Лицо Сильвии выражало глубокое страдание. Когда она произносила
– Пусть он и дурной человек, я понимаю, но… – И она провела рукой по лбу, словно силясь что-то вспомнить. – Не всегда же он был плохим. Мне помнится, я слышала о нем что-то хорошее…
– Вздор – вскричал Фрер, решительно подымаясь с места. – Все твои бредовые фантазии. Ну, хватит об этом. Арестант вышел из повиновения, значит, его надо хорошенько высечь, чтобы знал свое место. Пойдемте. Норт, выпьем на прощание по глоточку.
– Мистер Норт, пожалуйста, скажите хоть слово, заступитесь за него! – воскликнула бедная Сильвия терял самообладание. – У вас же доброе сердце, вы жалеете этих страдальцев!
Норт, душа которого словно вернулась на землю из блужданий в иных мирах, отошел в сторону и сухо произнес:
– Я не имею права вмешиваться в дела вашего супруга.
И, бросив ей эти слова, он тут же, не слишком даже учтиво, вышел из комнаты.
– Ты довела старину Норта до того, что он совсем заболел, – вернувшись, сказал ей Фрер, надеясь нарочитой грубостью отвести от себя упреки жены. – На прощанье, чтобы успокоить нервы, капеллан выпил еще полбутылки бренди, а потом выскочил отсюда как оглашенный.
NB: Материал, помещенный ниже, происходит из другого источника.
/-! ### setAnalog -/

@[simp] theorem State.setAnalog_powered (i : AnalogId) (x : AnalogInput) : (s.setAnalog i x).powered = s.powered := rfl
@[simp] theorem State.setAnalog_now (i : AnalogId) (x : AnalogInput) : (s.setAnalog i x).now = s.now := rfl
@[simp] theorem State.setAnalog_startedAt (i : AnalogId) (x : AnalogInput) : (s.setAnalog i x).startedAt = s.startedAt := rfl
@[simp] theorem State.setAnalog_settings (i : AnalogId) (x : AnalogInput) : (s.setAnalog i x).settings = s.settings := rfl
@[simp] theorem State.setAnalog_tyres (i : AnalogId) (x : AnalogInput) : (s.setAnalog i x).tyres = s.tyres := rfl
@[simp] theorem State.setAnalog_intake (i : AnalogId) (x : AnalogInput) : (s.setAnalog i x).intake = s.intake := rfl
@[simp] theorem State.setAnalog_loads (i : AnalogId) (x : AnalogInput) : (s.setAnalog i x).loads = s.loads := rfl
@[simp] theorem State.setAnalog_demands (i : AnalogId) (x : AnalogInput) : (s.setAnalog i x).demands = s.demands := rfl
@[simp] theorem State.setAnalog_channels (i : AnalogId) (x : AnalogInput) : (s.setAnalog i x).channels = s.channels := rfl
@[simp] theorem State.setAnalog_stability (i : AnalogId) (x : AnalogInput) : (s.setAnalog i x).stability = s.stability := rfl
@[simp] theorem State.setAnalog_mode (i : AnalogId) (x : AnalogInput) : (s.setAnalog i x).mode = s.mode := rfl
@[simp] theorem State.setAnalog_port (i : AnalogId) (x : AnalogInput) : (s.setAnalog i x).port = s.port := rfl
@[simp] theorem State.setAnalog_store (i : AnalogId) (x : AnalogInput) : (s.setAnalog i x).store = s.store := rfl
@[simp] theorem State.setAnalog_pending (i : AnalogId) (x : AnalogInput) : (s.setAnalog i x).pending = s.pending := rfl

/-! ### setWheel -/

@[simp] theorem State.setWheel_powered (w : WheelId) (x : WheelInput) : (s.setWheel w x).powered = s.powered := rfl
@[simp] theorem State.setWheel_now (w : WheelId) (x : WheelInput) : (s.setWheel w x).now = s.now := rfl
@[simp] theorem State.setWheel_startedAt (w : WheelId) (x : WheelInput) : (s.setWheel w x).startedAt = s.startedAt := rfl
@[simp] theorem State.setWheel_settings (w : WheelId) (x : WheelInput) : (s.setWheel w x).settings = s.settings := rfl
@[simp] theorem State.setWheel_tyres (w : WheelId) (x : WheelInput) : (s.setWheel w x).tyres = s.tyres := rfl
@[simp] theorem State.setWheel_intake (w : WheelId) (x : WheelInput) : (s.setWheel w x).intake = s.intake := rfl
@[simp] theorem State.setWheel_loads (w : WheelId) (x : WheelInput) : (s.setWheel w x).loads = s.loads := rfl
@[simp] theorem State.setWheel_demands (w : WheelId) (x : WheelInput) : (s.setWheel w x).demands = s.demands := rfl
@[simp] theorem State.setWheel_channels (w : WheelId) (x : WheelInput) : (s.setWheel w x).channels = s.channels := rfl
@[simp] theorem State.setWheel_stability (w : WheelId) (x : WheelInput) : (s.setWheel w x).stability = s.stability := rfl
@[simp] theorem State.setWheel_mode (w : WheelId) (x : WheelInput) : (s.setWheel w x).mode = s.mode := rfl
@[simp] theorem State.setWheel_port (w : WheelId) (x : WheelInput) : (s.setWheel w x).port = s.port := rfl
@[simp] theorem State.setWheel_store (w : WheelId) (x : WheelInput) : (s.setWheel w x).store = s.store := rfl
@[simp] theorem State.setWheel_pending (w : WheelId) (x : WheelInput) : (s.setWheel w x).pending = s.pending := rfl

/-! ### One record after an update of another unit -/

@[simp] theorem State.setSettings_position (x : Settings) (q : Position) : (s.setSettings x).position q = s.position q := rfl
@[simp] theorem State.setInputs_position (x : Inputs) (q : Position) : (s.setInputs x).position q = s.position q := rfl
@[simp] theorem State.setIntake_position (x : Intake) (q : Position) : (s.setIntake x).position q = s.position q := rfl
@[simp] theorem State.setLoads_position (x : Loads) (q : Position) : (s.setLoads x).position q = s.position q := rfl
@[simp] theorem State.setDemands_position (x : Demands) (q : Position) : (s.setDemands x).position q = s.position q := rfl
@[simp] theorem State.setChannels_position (x : Channels) (q : Position) : (s.setChannels x).position q = s.position q := rfl
@[simp] theorem State.setStability_position (x : Stability) (q : Position) : (s.setStability x).position q = s.position q := rfl
@[simp] theorem State.setMode_position (x : Mode) (q : Position) : (s.setMode x).position q = s.position q := rfl
@[simp] theorem State.setPort_position (x : Port) (q : Position) : (s.setPort x).position q = s.position q := rfl
@[simp] theorem State.setStore_position (x : Store) (q : Position) : (s.setStore x).position q = s.position q := rfl
@[simp] theorem State.setPending_position (x : List Instr) (q : Position) : (s.setPending x).position q = s.position q := rfl
@[simp] theorem State.setNotices_position (x : Notices) (q : Position) : (s.setNotices x).position q = s.position q := rfl
@[simp] theorem State.elapse_position (dt : Nat) (q : Position) : (s.elapse dt).position q = s.position q := rfl
@[simp] theorem State.setAxle_position (a : AxleId) (x : AxleRecord) (q : Position) : (s.setAxle a x).position q = s.position q := rfl
@[simp] theorem State.setGroup_position (g : GroupId) (x : GroupRecord) (q : Position) : (s.setGroup g x).position q = s.position q := rfl
@[simp] theorem State.setChannel_position (c : ChannelId) (x : ChannelRecord) (q : Position) : (s.setChannel c x).position q = s.position q := rfl
@[simp] theorem State.setAnalog_position (i : AnalogId) (x : AnalogInput) (q : Position) : (s.setAnalog i x).position q = s.position q := rfl
@[simp] theorem State.setWheel_position (w : WheelId) (x : WheelInput) (q : Position) : (s.setWheel w x).position q = s.position q := rfl

@[simp] theorem State.setSettings_pair (x : Settings) (b : AxleId) (e : Side) : (s.setSettings x).pair b e = s.pair b e := rfl
@[simp] theorem State.setInputs_pair (x : Inputs) (b : AxleId) (e : Side) : (s.setInputs x).pair b e = s.pair b e := rfl
@[simp] theorem State.setIntake_pair (x : Intake) (b : AxleId) (e : Side) : (s.setIntake x).pair b e = s.pair b e := rfl
@[simp] theorem State.setLoads_pair (x : Loads) (b : AxleId) (e : Side) : (s.setLoads x).pair b e = s.pair b e := rfl
@[simp] theorem State.setDemands_pair (x : Demands) (b : AxleId) (e : Side) : (s.setDemands x).pair b e = s.pair b e := rfl
@[simp] theorem State.setChannels_pair (x : Channels) (b : AxleId) (e : Side) : (s.setChannels x).pair b e = s.pair b e := rfl
@[simp] theorem State.setStability_pair (x : Stability) (b : AxleId) (e : Side) : (s.setStability x).pair b e = s.pair b e := rfl
@[simp] theorem State.setMode_pair (x : Mode) (b : AxleId) (e : Side) : (s.setMode x).pair b e = s.pair b e := rfl
@[simp] theorem State.setPort_pair (x : Port) (b : AxleId) (e : Side) : (s.setPort x).pair b e = s.pair b e := rfl
@[simp] theorem State.setStore_pair (x : Store) (b : AxleId) (e : Side) : (s.setStore x).pair b e = s.pair b e := rfl
@[simp] theorem State.setPending_pair (x : List Instr) (b : AxleId) (e : Side) : (s.setPending x).pair b e = s.pair b e := rfl
@[simp] theorem State.setNotices_pair (x : Notices) (b : AxleId) (e : Side) : (s.setNotices x).pair b e = s.pair b e := rfl
@[simp] theorem State.elapse_pair (dt : Nat) (b : AxleId) (e : Side) : (s.elapse dt).pair b e = s.pair b e := rfl
@[simp] theorem State.setAxle_pair (a : AxleId) (x : AxleRecord) (b : AxleId) (e : Side) : (s.setAxle a x).pair b e = s.pair b e := rfl
@[simp] theorem State.setGroup_pair (g : GroupId) (x : GroupRecord) (b : AxleId) (e : Side) : (s.setGroup g x).pair b e = s.pair b e := rfl
@[simp] theorem State.setChannel_pair (c : ChannelId) (x : ChannelRecord) (b : AxleId) (e : Side) : (s.setChannel c x).pair b e = s.pair b e := rfl
@[simp] theorem State.setAnalog_pair (i : AnalogId) (x : AnalogInput) (b : AxleId) (e : Side) : (s.setAnalog i x).pair b e = s.pair b e := rfl
@[simp] theorem State.setWheel_pair (w : WheelId) (x : WheelInput) (b : AxleId) (e : Side) : (s.setWheel w x).pair b e = s.pair b e := rfl
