theorem Offers.watched_same {s t : State} (h : Offers s t) :
    t.mismatchWatched = s.mismatchWatched ∧ t.demandGap = s.demandGap := by
  have hd := h.entry_same (x := .digital) (by decide) (by decide)
  have hp := h.entry_same (x := .pneumatic) (by decide) (by decide)
  have hc : t.pressureOf .ctl = s.pressureOf .ctl := by
    have ha : t.analog .ctl = s.analog .ctl := by rw [State.analog, h.analog, ← State.analog]
    unfold State.pressureOf State.offered
    rw [ha]
    rfl
  exact ⟨by simp [State.mismatchWatched, hd, hc], by simp [State.demandGap, hd, hp]⟩

/-- R95: P_d of equal entries and equal mismatch records is equal. -/
theorem Offers.formedDriver_same {s t : State} (h : Offers s t) (hm : t.demands.mismatch = s.demands.mismatch) :
    t.formedDriver = s.formedDriver := by
  have hd := h.entry_same (x := .digital) (by decide) (by decide)
  have hp := h.entry_same (x := .pneumatic) (by decide) (by decide)
  have hi : t.mismatchInForce = s.mismatchInForce := by rw [State.mismatchInForce, hm, ← State.mismatchInForce]
  rw [State.formedDriver, hd.2.1, hd.2.2, hp.2.2, hi, ← State.formedDriver]

/-- R95: after the BDU's part of a round P_d is as the entries and the mismatch record give it. -/
theorem State.followDriver_driver : s.followDriver.demands.driver = s.followDriver.formedDriver ∧
    s.followDriver.demands.mismatch = s.demands.mismatch := by
  have hset : Settles s (s.setDemands { s.demands with driver := s.formedDriver }) := .setDemands s rfl
  have hm : s.followDriver.demands.mismatch = s.demands.mismatch := by
    unfold State.followDriver
    dsimp only
    split
    · rfl
    · exact (LoadChange.takeBraking _ _).mismatch
  refine ⟨?_, hm⟩
  rw [(Settles.followDriver s).offers.formedDriver_same hm]
  unfold State.followDriver
  dsimp only
  split
  · rfl
  · exact (LoadChange.takeBraking _ _).driver

theorem State.followDemands_eq : s.followDemands =
    (((((s.followMismatch.followDriver.followRatio .g1).followRatio .g2).followTarget .chL).followTarget .chR).followTarget
      .chX) := rfl

theorem State.followDemands_driver : s.followDemands.demands.driver = s.followDemands.formedDriver ∧
    s.followDemands.demands.mismatch = s.followMismatch.demands.mismatch := by
  have h := Steady.followTargets s.followMismatch.followDriver
  obtain ⟨h1, h2⟩ := s.followMismatch.followDriver_driver
  rw [State.followDemands_eq, h.driver, h.mismatch, h.settles.offers.formedDriver_same h.mismatch]
  exact ⟨h1, h2⟩

theorem State.round_eq : s.round =
    s.followReference.followSupply.testAllTyres.followDemands.followSlips.followStability.followDemands.followReadiness.followBand.followLifts.followAllValves :=
  rfl

theorem State.round_driver : s.round.demands.driver = s.round.formedDriver := by
  rw [State.round_eq]
  generalize s.followReference.followSupply.testAllTyres.followDemands.followSlips.followStability = u
  have h : Steady u.followDemands u.followDemands.followReadiness.followBand.followLifts.followAllValves :=
    Steady.roundEnd u.followDemands
  rw [h.driver, h.settles.offers.formedDriver_same h.mismatch]
  exact (State.followDemands_driver u).1

theorem State.followLevels_demands : s.followLevels.demands = s.demands := rfl

theorem State.followLevels_formedDriver : s.followLevels.formedDriver = s.formedDriver := rfl

/-- R95: the end of a change leaves P_d as the entries and the mismatch record give it. -/
theorem State.close_driver : s.close.demands.driver = s.close.formedDriver := by
  unfold State.close
  generalize s.followReference.followDemands = u
  have h := Steady.arm u.followDemands
  rw [h.driver, h.settles.offers.formedDriver_same h.mismatch]
  exact (State.followDemands_driver u).1
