-- ==== Sys2Proof/Tests/Slice0.lean ====
section
/-! SUPPORT. The model's own tests: the checks of WellFormed, single steps and formulas from the manual's worked figures and
sequences, and for each statement with hypotheses a state and operands that meet them, clause by clause. -/
namespace Sys2Proof.Tests
open Sys2Proof.Machine

-- The kernel evaluates these tests one after another: left to wait in parallel, each would hold a thread of its own.
set_option Elab.async false

/-! ### Helpers -/

/-- A request's parameters. -/
def params (l : List Nat) : Params := ⟨l.length, l.map (BitVec.ofNat 8)⟩

/-- The reset state with one waiting command. -/
def asked (i : Instr) : State := State.reset.setPending [i]

/-- The state a command leads to. -/
def after (i : Instr) (s : State) : State :=
  match exec i s with
  | .next t => t
  | .fault _ => s
  | .refused _ => s

/-- The reset state in the workshop's READY. -/
def ready : State := State.reset.setMode { State.reset.mode with workshop := .ready }

/-- The reset state in WATCH. -/
def watching : State := State.reset.setMode { State.reset.mode with power := .watch }

/-- The reset state in RUN-ON since time 0, the wake line LOW. -/
def resting : State := State.reset.setMode (.fresh 0 false)

def bound1 : Binding := ⟨0x5A01C3E7#32, .valve⟩

/-- The reset state with A1 LO bound to `bound1` and LIVE at a pressure. -/
def live (kPa : Nat) : State :=
  State.reset.setPosition (.road .a1 .lo)
    { State.reset.position (.road .a1 .lo) with
      state := .live, bound := some bound1, pressure := some kPa, temperature := some 20, age := some 0 }

def candidate1 : Candidate :=
  { bound := ⟨0x22334455#32, .rim⟩, firstHeard := 5, age := 3, sightings := 2, sinceSighting := none,
    pressure := some 790, ready := false }

/-- The reset state with one candidate. -/
def listed : State := State.reset.setIntake { State.reset.intake with candidates := [candidate1] }

def trigger1 : Trigger :=
  { bound := bound1, arrival := 0, pressure := some 780, temperature := some 18, fastLoss := false, batteryLow := false }

/-- The reset state with the learn window open on A1 LO. -/
def learning (x : Option Trigger) : State :=
  (State.reset.setPosition (.road .a1 .lo) (State.reset.position (.road .a1 .lo)).targeted).setIntake
    { State.reset.intake with window := some ⟨.road .a1 .lo, 0, x⟩ }

/-- A telegram laid out by R29: kind 01, 780 kPa, 18 °C, TRIGGERED. -/
def telegramBytes : List Byte :=
  [0x5A#8, 0x01#8, 0xC3#8, 0xE7#8, 0x01#8, 0x03#8, 0x0C#8, 0x44#8, 0x80#8, 0x4C#8]

/-- A state whose receiver line holds ten characters that ended at time 0. -/
def received (s : State) (chars : List Byte) : State :=
  s.setIntake { s.intake with rx := ⟨true, chars, false, 0⟩ }
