/-- A STAGED packet at its target (R303, R304): a later stage of the same sender takes the place of an earlier one. -/
def stagePkt (u : Nat) (p : Packet) (b : Block) : Block :=
  let f := (p.pl.getD 0 0).toNat
  let act := fld f 0 64
  let id := fld f 64 16
  let cnt := fld f 80 16
  let ix := fld f 96 16
  let sender := pathUnit (hSrc p.hdr)
  let b := ackPkt u p b
  if act ≤ b.now then unitEvent u evStageIncomplete b
  else
    let upd (e : NetEnd) : NetEnd :=
      if cnt = 0 then { e with stages := e.stages.filter (fun x => x.sender ≠ sender || x.stageId ≠ id) }
      else
        let old := e.stages.find? (fun x => decide (x.sender = sender) && decide (x.stageId = id))
        let st : Stage := old.getD { sender := sender, stageId := id, act := act, cnt := cnt, got := [], svc := hSvc p.hdr }
        putStage (if st.got.any (fun g => decide (g.1 = ix)) then st else { st with got := st.got ++ [(ix, p.pl.drop 1)] }) e
    b.modNet u upd

/-- An ACK at a sequencer: the target has answered (R303, R305). -/
def ackArrive (u : Nat) (p : Packet) (b : Block) : Block :=
  let t := pathUnit (hSrc p.hdr)
  let b := b.modNet u (fun e => { e with sends := e.sends.map (fun x => { x with missing := x.missing.filter (fun m => m.1 ≠ t) }) })
  if unitKind t = 0 ∧ b.ho.job.unarmed.contains (unitIndex t) then
    let b := b.modJob (fun j => { j with unarmed := j.unarmed.filter (· ≠ unitIndex t), armedCnt := j.armedCnt + 1, armedAt := b.now })
    if b.ho.job.unarmed.isEmpty then firstReceipt 0x102 (le 8 b.ho.job.launchAt ++ le 8 b.ho.job.armedAt ++ le 4 b.ho.job.armedCnt) b else b
  else b

/-- Flits in an event queue of an Office (R309). -/
def evqFlits (o : Office) (c : Nat) : Nat := flitsOf ((tget o.evq c).getD [])

/-- The source router of a packet: its cluster (R295). -/
def srcCluster (h : BitVec 128) : Nat := 16 * (hSrc h).y + (hSrc h).x

/-- DESCRIPTOR at a Letterbox: each flit is an entry with its slot (R67, R197). An entry of kind 1 that comes after the launch it was
filled for is not written: its slot runs with kind 0 (R198). (DESIGN CHOICE, log 141.) -/
def descArrive (i : Nat) (pl : List Flit) (b : Block) : Block :=
  let open1 := (b.office (regionOf i)).st.filled
  let mine := pl.filter (fun f => decide (fld f.toNat 52 3 ≠ 1) || open1)
  b.modCore i (fun c => { c with scr := { c.scr with desc := mine.foldl (fun t f => tset t (fld f.toNat 64 8) (BitVec.ofNat 64 f.toNat)) c.scr.desc } })

/-- A packet of a region map at the Head Office: with the other two it makes the map (R308). The three leave one after the
other, so their sequence numbers tell them apart. (DESIGN CHOICE, log 88.) -/
def mapArrive (r seq : Nat) (pl : List Flit) (b : Block) : Block :=
  let parts := (((tget b.ho.post.mapParts r).getD []) ++ [(seq, pl)])
  let parts := parts.drop (parts.length - 6)
  let part (s : Nat) : Option (List Flit) := (parts.find? (fun x => decide (x.1 = s % 256) && decide (x.2.length = 4))).map (·.2)
  let whole := parts.findSome? (fun x => if x.2.length = 1 then
    (match part (x.1 + 254), part (x.1 + 255) with | some a, some c => some (a ++ c ++ x.2) | _, _ => none) else none)
  match whole with
  | none => b.modPost (fun p => { p with mapParts := tset p.mapParts r parts })
  | some fl =>
    let lo := fld (fl.getD 8 0).toNat 0 32
    b.modPost (fun p => { p with
      mapParts := tdel p.mapParts r
      maps := tset p.maps r (fl.flatMap flitBytes)
      mapAge := tset p.mapAge r (b.now - (b.now + 2 ^ 32 - lo) % 2 ^ 32) })

/-- One flit of R461. -/
def stallRecOf (f : Nat) : StallRec :=
  { role := fld f 0 20
    entry := fld f 20 6
    update := bit f 26
    desc := if bit f 27 then some (fld f 28 8, fld f 36 20) else none
    pm := fld f 56 64 }

/-- A packet of a job-scoped service whose receiving function has been cleared with its job, or with its parcel (R393, R394). -/
def Block.deadPkt (b : Block) (p : Packet) : Bool :=
  decide (hPtype p.hdr = 0) && !hFleet p.hdr && jobSvc (hSvc p.hdr) && (b.ho.job.man.isNone || (decide (hSvc p.hdr = 0x06) && !b.capturing))
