/-- A unit of CORE_RESTORE has ended: the second pass returns the core as SUSPECT with 128 pips, a failure retires it
(R232, R264). -/
def restoreUnit (i : Nat) (failed : Bool) (rc : Nat) (b : Block) : Block :=
  let b := modOutst 0x403 (fun a => a ++ [rc]) b
  let res (b : Block) : List Byte := le 32 (lnat (b.outAcc 0x403) 1) ++ le 32 (lnat (b.outAcc 0x403) 2)
  if failed then
    let h := b.hist i
    let b := dropUnits i .restore (bmChanged (b.setHist i { chargedTo 255 b.now h with
      fences := h.fences + 1
      st := if 2 ≤ h.fences + 1 then .retired else .fenced }))
    finishOp 0x403 0x0602 0 (res b) b
  else if b.unitsLeft i .restore then b
  else
    let b := queueSuspicion i (bmChanged (b.modHist i (fun h => { h with st := .suspect, pips := 128, eligibleSince := b.now })))
    finishOp 0x403 0 0 (res b) b

/-- The units of a TEST_SWEEP on one core: slices, banks, KAT entries as its unit mask names them (R271, R414). -/
def Block.sweepUnits (b : Block) (i mask : Nat) : List TestUnit :=
  match b.cfg with
  | none => []
  | some c =>
    (if bit mask 0 then (List.range c.slices.length).map (fun k => b.unit i 1 k .sweep) else []) ++
    (if bit mask 1 then (List.range c.bankSigs.length).map (fun k => b.unit i 2 k .sweep) else []) ++
    (if bit mask 2 then (List.range c.kats.length).map (fun k => b.unit i 3 k .sweep) else [])

/-- The unit mask of the sweep in progress. -/
def Block.sweepMask (b : Block) : Nat := ((b.ho.mail.outst.find? (fun o => o.opcode = 0x402)).map (fun o => rd o.params 16 1)).getD 0

/-- The region's sweep takes its next core, one at a time, passing over cores that have left the tested states (R271). (DESIGN CHOICE, log 84.) -/
def sweepNextCore (r : Nat) : List Nat → Block → Block
  | [], b => b.modOffice r (fun o => { o with sweepq := [] })
  | i :: l, b =>
    if tested (b.coreState i) ∧ ¬ (b.sweepUnits i b.sweepMask).isEmpty then
      forEach (b.sweepUnits i b.sweepMask) (queueUnit r) (b.modOffice r (fun o => { o with sweepq := l }))
    else sweepNextCore r l b

/-- No unit of a sweep is left: the letter ends (R271, R414). -/
def sweepCheck (b : Block) : Block :=
  let busy (o : Office) : Bool := !o.sweepq.isEmpty || o.testq.any (fun u => decide (u.trigger = .sweep)) || (match o.running with | some u => decide (u.trigger = .sweep) | none => false)
  if b.outOp 0x402 ∧ ¬ b.units.offices.any (fun p => busy p.2) then
    let a := b.outAcc 0x402
    finishOp 0x402 0 0 (le 4 (lnat a 0) ++ le 4 (lnat a 1) ++ le 4 (lnat a 2)) b
  else b

/-- A unit of a sweep has ended on a core (R271). -/
def sweepUnit (i : Nat) (failed : Bool) (b : Block) : Block :=
  let b := if failed then dropUnits i .sweep b else b
  let last := !b.unitsLeft i .sweep
  let b := if last then sweepNextCore (regionOf i) (b.office (regionOf i)).sweepq b else b
  sweepCheck (modOutst 0x402 (fun a => [lnat a 0 + b01 last, lnat a 1 + b01 failed, lnat a 2]) b)

/-- A LAUNCH ends a sweep: what is in progress completes, the rest is dropped and counted (R271, R414). -/
def endSweep (b : Block) : Block :=
  if ¬ b.outOp 0x402 then b
  else
    let dropped (o : Office) : Nat := (o.testq.filter (fun u => decide (u.trigger = .sweep))).length +
      o.sweepq.foldl (fun a i => a + (b.sweepUnits i b.sweepMask).length) 0
    let n := b.units.offices.foldl (fun a p => a + dropped p.2) 0
    let b := forEach b.popRegions (fun r b => b.modOffice r (fun o => { o with sweepq := [], testq := o.testq.filter (fun u => u.trigger ≠ .sweep) })) b
    sweepCheck (modOutst 0x402 (fun a => [lnat a 0, lnat a 1, lnat a 2 + n]) b)

/-- A unit of a full rolling test has passed (R232, R265). -/
def rollingUnit (i : Nat) (b : Block) : Block :=
  let r := regionOf i
  let n := tcnt (b.office r).rolling i + 1
  let total := (b.rollUnits i .suspicion).length
  if total ≤ n then
    let b := (b.modOffice r (fun o => { o with rolling := tdel o.rolling i })).modHist i (fun h => { h with rolled := true })
    if b.inJob then b else publishDue (boundaryState i b)
  else b.modOffice r (fun o => { o with rolling := tset o.rolling i n })

/-- A test handshake ends (R76, R77): ct_tst_req falls, the core is re-initialised, and after a failure, or with FENCED
ordered, the core goes on into hold and clock gating. -/
def endHandshake (i : Nat) (hold reinit : Bool) (b : Block) : Block :=
  b.modCore i (fun c => settleTags { c with
    pins := { c.pins with
      tstReq := false
      reinits := c.pins.reinits + b01 reinit
      holdN := if hold then false else c.pins.holdN
      cgN := if hold then false else c.pins.cgN && !c.ctl.stopGated }
    ctl := { c.ctl with test := none, toHold := hold } })

/-- The unit on a core ends with a result (R77, R266 to R271, R275). A unit of the full test engine has its result read
through the network: it is in no record and no Office judges it. (DESIGN CHOICE, log 50 and 132.) -/
def finishTest (i : Nat) (u : TestRun) (res : TestResult) (sig : Nat) (b : Block) : Block :=
  if u.engine then
    endHandshake i ((match res with | .fail => true | .timeout => true | _ => false) || (b.core i).ctl.toHold) (decide (res ≠ .timeout)) b
  else
  let r := regionOf i
  let exp := b.declSig u.mode u.unit
  let no := if u.mode = 0 then 0 else b.unitNo u.mode u.unit
  let rc := testRec i u.mode no (resCode res) (trigCode u.trigger) sig exp b.now
  let b := bumpCtr i 0x0016 1 (reportTest i u.mode no (resCode res) (trigCode u.trigger) sig exp b)
  let queued := (b.office r).running
  let b := b.modOffice r (fun o => { o with running := match o.running with | some x => if x.core = i then none else some x | none => none })
  let bad : Bool := match res with | .fail | .timeout => true | _ => false
  let again : Bool := match res with | .windowLost | .aborted => true | _ => false
  let stage := (b.core i).ctl.puStage
  let b := endHandshake i (bad || (b.core i).ctl.toHold) (decide (res ≠ .timeout)) b
  let b := modCtl i (fun c => { c with puStage := if stage = 0 ∨ again then stage else if bad then 0 else if stage = 1 then 2 else 0 }) b
  let b := match res with | .katCheck => orderBurst i b | _ => b
  if again then
    (match u.trigger, queued with
     | .powerUp, _ => b
     | .reset, _ => b
     | .suspicion, some x => if (tget b.ho.bm.blocked i).isSome then b else queueUnit r x b
     | _, some x => if (tget b.ho.bm.blocked i).isSome then b else queueUnit r { x with due := b.now } b
     | _, none => b)
  else match u.trigger with
    | .powerUp => if bad ∨ (b.core i).ctl.puStage = 0 then coreTested i bad b else b
    | .reset => if bad ∨ (b.core i).ctl.puStage = 0 then coreTested i bad b else b
    | .restore => restoreUnit i bad rc b
    | .sweep => sweepUnit i bad (if bad then failTest i b else b)
    | .suspicion => if bad then failTest i b else rollingUnit i b
    | _ => if bad then failTest i b else b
Но Сильвия, поглощенная своими мыслями, ничего не ответила.
Глава 63
КАК СЛОМИЛИ ДУХ ЧЕЛОВЕКА
Проступок, в котором обвиняли Руфуса Доуза, оказался на сей раз совсем незначительным. У констеблей, недавно назначенных капитаном Фрером, стало обычаем врываться по ночам в камеры с мушкетами в руках, громко топая и производя шум. Памятуя о донесении Паунса, они грубо стаскивали арестантов с подвесных коек, обыскивали их – не спрятан ли где табак, – смотрели во рту, нет ли чего за щекой. Люди из «Кольца» Доуза – а на них особенно злился Троук – часто обыскивались даже по несколько раз за ночь. Их обыскивали самым бесстыдным образом: при выходе на работу, за обедом, перед молитвой и тогда, когда они возвращались с молитвы. Констебли перебивали их сон, и жертвы этого тиранического преследования, у которых вытравляли остатки чувства собственного достоинства, были готовы растерзать своих мучителей.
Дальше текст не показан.